I have never formed a settled view of the memetic explanation for the persistence of religion. Dawkins's image is wonderfully vivid, but the memetic view does not include an account of our cognitive biases that explains why we find supernatural explanations believable. Perhaps Atran's hypothesis (or one like it) explains this. But I have come to think that there is a plausible division of labor between meme-based views of religion and those that emphasize internal biases of the mind.
All selection processes depend on variation, and so a theory of our mental biases helps account for the cultural variations that are available. A meme-based theory is primarily external, emphasizing networks of the exchange of ideas and information. These networks and their organization help explain the transmission potential of human ideas.
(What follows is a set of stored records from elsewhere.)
theorem clearMarks_moves (s : State) (lo : Nat) (n : Nat) {k0 : Nat} {z0 : State} (hz : Moves k0 z0 s) (hk0 : 8192 &&& k0 = 8192) :
    Moves k0 z0 (clearMarks s lo n) := by
  refine hz.trans ?_
  clear hz
  unfold clearMarks
  repeat' first
    | with_reducible exact Moves.refl _ _
    | with_reducible assumption
    | with_reducible exact mask_le hk0 (by decide)
    | with_reducible apply Moves.ite
    | with_reducible apply Moves.ite_fst
    | with_reducible (apply State.modEcc_moves)
    | with_reducible (apply Moves.foldl)
    | with_reducible (apply Moves.foldl_fst)
    | with_reducible (apply Moves.of_eq; assumption)
    | with_reducible intro _
    | dsimp only
    | split

theorem clearFrameMarks_moves (s : State) (tier2 : Bool) (frame : Nat) {k0 : Nat} {z0 : State} (hz : Moves k0 z0 s) (hk0 : 8192 &&& k0 = 8192) :
    Moves k0 z0 (clearFrameMarks s tier2 frame) := by
  refine hz.trans ?_
  clear hz
  unfold clearFrameMarks
  repeat' first
    | with_reducible exact Moves.refl _ _
    | with_reducible assumption
    | with_reducible exact mask_le hk0 (by decide)
    | with_reducible apply Moves.ite
    | with_reducible apply Moves.ite_fst
    | with_reducible (apply clearMarks_moves)
    | with_reducible (apply Moves.foldl)
    | with_reducible (apply Moves.foldl_fst)
    | with_reducible (apply Moves.of_eq; assumption)
    | with_reducible intro _
    | dsimp only
    | split

theorem resizeBlock_omoves (s : State) (h : Nat) (blk : Nat) {k0 : Nat} {z0 : State} (hz : Moves k0 z0 s) (hk0 : 256 &&& k0 = 256) :
    OptMoves k0 z0 (resizeBlock s h blk) := by
  suffices hh : OptMoves k0 s (resizeBlock s h blk) from fun t ht => hz.trans (hh t ht)
  clear hz
  unfold resizeBlock
  repeat' first
    | with_reducible exact Moves.refl _ _
    | with_reducible assumption
    | with_reducible exact mask_le hk0 (by decide)
    | with_reducible apply Moves.ite
    | with_reducible apply Moves.ite_fst
    | with_reducible apply OptMoves.none
    | with_reducible apply OptMoves.some
    | with_reducible apply OptMoves.ite
    | with_reducible apply OptMoves.map
    | with_reducible (apply State.setHandle_moves)
    | with_reducible (apply Moves.foldl)
    | with_reducible (apply Moves.foldl_fst)
    | with_reducible (apply Moves.of_eq; assumption)
    | with_reducible intro _
    | dsimp only
    | split

theorem resizeBlock_moves (s : State) (h : Nat) (blk : Nat) {z1 : State} (he : (resizeBlock s h blk) = some z1) {k0 : Nat} {z0 : State} (hz : Moves k0 z0 s) (hk0 : 256 &&& k0 = 256) :
    Moves k0 z0 z1 :=
  resizeBlock_omoves s h blk hz hk0 z1 he

theorem writeBlock_moves (s : State) (n : Nat) (h : Nat) (off : Nat) (bs : List Byte) {k0 : Nat} {z0 : State} (hz : Moves k0 z0 s) (hk0 : 271688 &&& k0 = 271688) :
    Moves k0 z0 (writeBlock s n h off bs).1 := by
  refine hz.trans ?_
  clear hz
  unfold writeBlock
  repeat' first
    | with_reducible exact Moves.refl _ _
    | with_reducible assumption
    | with_reducible exact mask_le hk0 (by decide)
    | with_reducible apply Moves.ite
    | with_reducible apply Moves.ite_fst
    | with_reducible (apply State.setMem_moves (hm := fun w => memDrop_wf _ _ (memWf_t1 w)))
    | with_reducible (apply State.setMem_moves (hm := fun w => memDrop_wf _ _ (memWf_t2 w)))
    | with_reducible (apply State.setMem_moves (hm := fun w => memDrop_wf _ _ (tierMem_wf _ w)))
    | with_reducible (apply State.setMem_moves (hm := fun w => memPutAll_wf _ _ (memWf_t1 w)))
    | with_reducible (apply State.setMem_moves (hm := fun w => memPutAll_wf _ _ (memWf_t2 w)))
    | with_reducible (apply State.setMem_moves (hm := fun w => memPutAll_wf _ _ (tierMem_wf _ w)))
    | with_reducible (apply State.setMem_moves (hm := fun w => copyPage_wf _ _ _ (memWf_t1 w)))
    | with_reducible (apply State.setMem_moves (hm := fun w => copyPage_wf _ _ _ (memWf_t2 w)))
    | with_reducible (apply State.setMem_moves (hm := fun w => memPutOpt_wf _ _ (memWf_t1 w)))
    | with_reducible (apply State.setMem_moves (hm := fun w => memPutOpt_wf _ _ (memWf_t2 w)))
    | with_reducible (apply clearMarks_moves)
    | with_reducible (apply clearNeeded_moves)
    | with_reducible (apply logDetection_moves)
    | with_reducible (apply logDetection_pmoves; assumption)
    | with_reducible (apply resizeBlock_moves; assumption)
    | with_reducible (apply resizeBlock_omoves)
    | with_reducible (apply Moves.foldl)
    | with_reducible (apply Moves.foldl_fst)
    | with_reducible (apply Moves.of_eq; assumption)
    | with_reducible intro _
    | dsimp only
    | split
In small-scale social environments, people transmit many of their ideas to their kin in the next generation. Moreover, there is a reciprocal dependence on one's neighbors. In such networks, ideas and genes will be filtered in somewhat similar ways. In addition, there is limited investment in books, memory aids and other tools that help us remember and understand what we see and hear, so intrinsic biases on what we can understand and repeat play a leading role. In larger-scale societies, intrinsic memorability matters less, because cultural mechanisms are available to ease the memory burdens. So the amount of variation expands. Also, the networks are more open. Thus the transmission potential of ideas will be very different from that of genes, and ideas will be filtered very differently. In today's world, religions are not transmitted mostly to kin and to others who live in circumstances of mutual dependence. Such religions are therefore potentially more dangerous to us.
Despite my worry that Dennett is too hopeful that religious readers will be open to his arguments, I found Breaking the Spell thoughtful, informed and probing. It is surprisingly cautious: Dennett is sensitive to the limits on what we currently know and is mainly concerned to develop a research agenda. In discussing specific hypotheses about specific religions, he is not at all dogmatic. I doubt, though, that the book will reach the audience he wants. It will mostly be read by people like me, not by his decent, civil, morally serious Christian neighbors.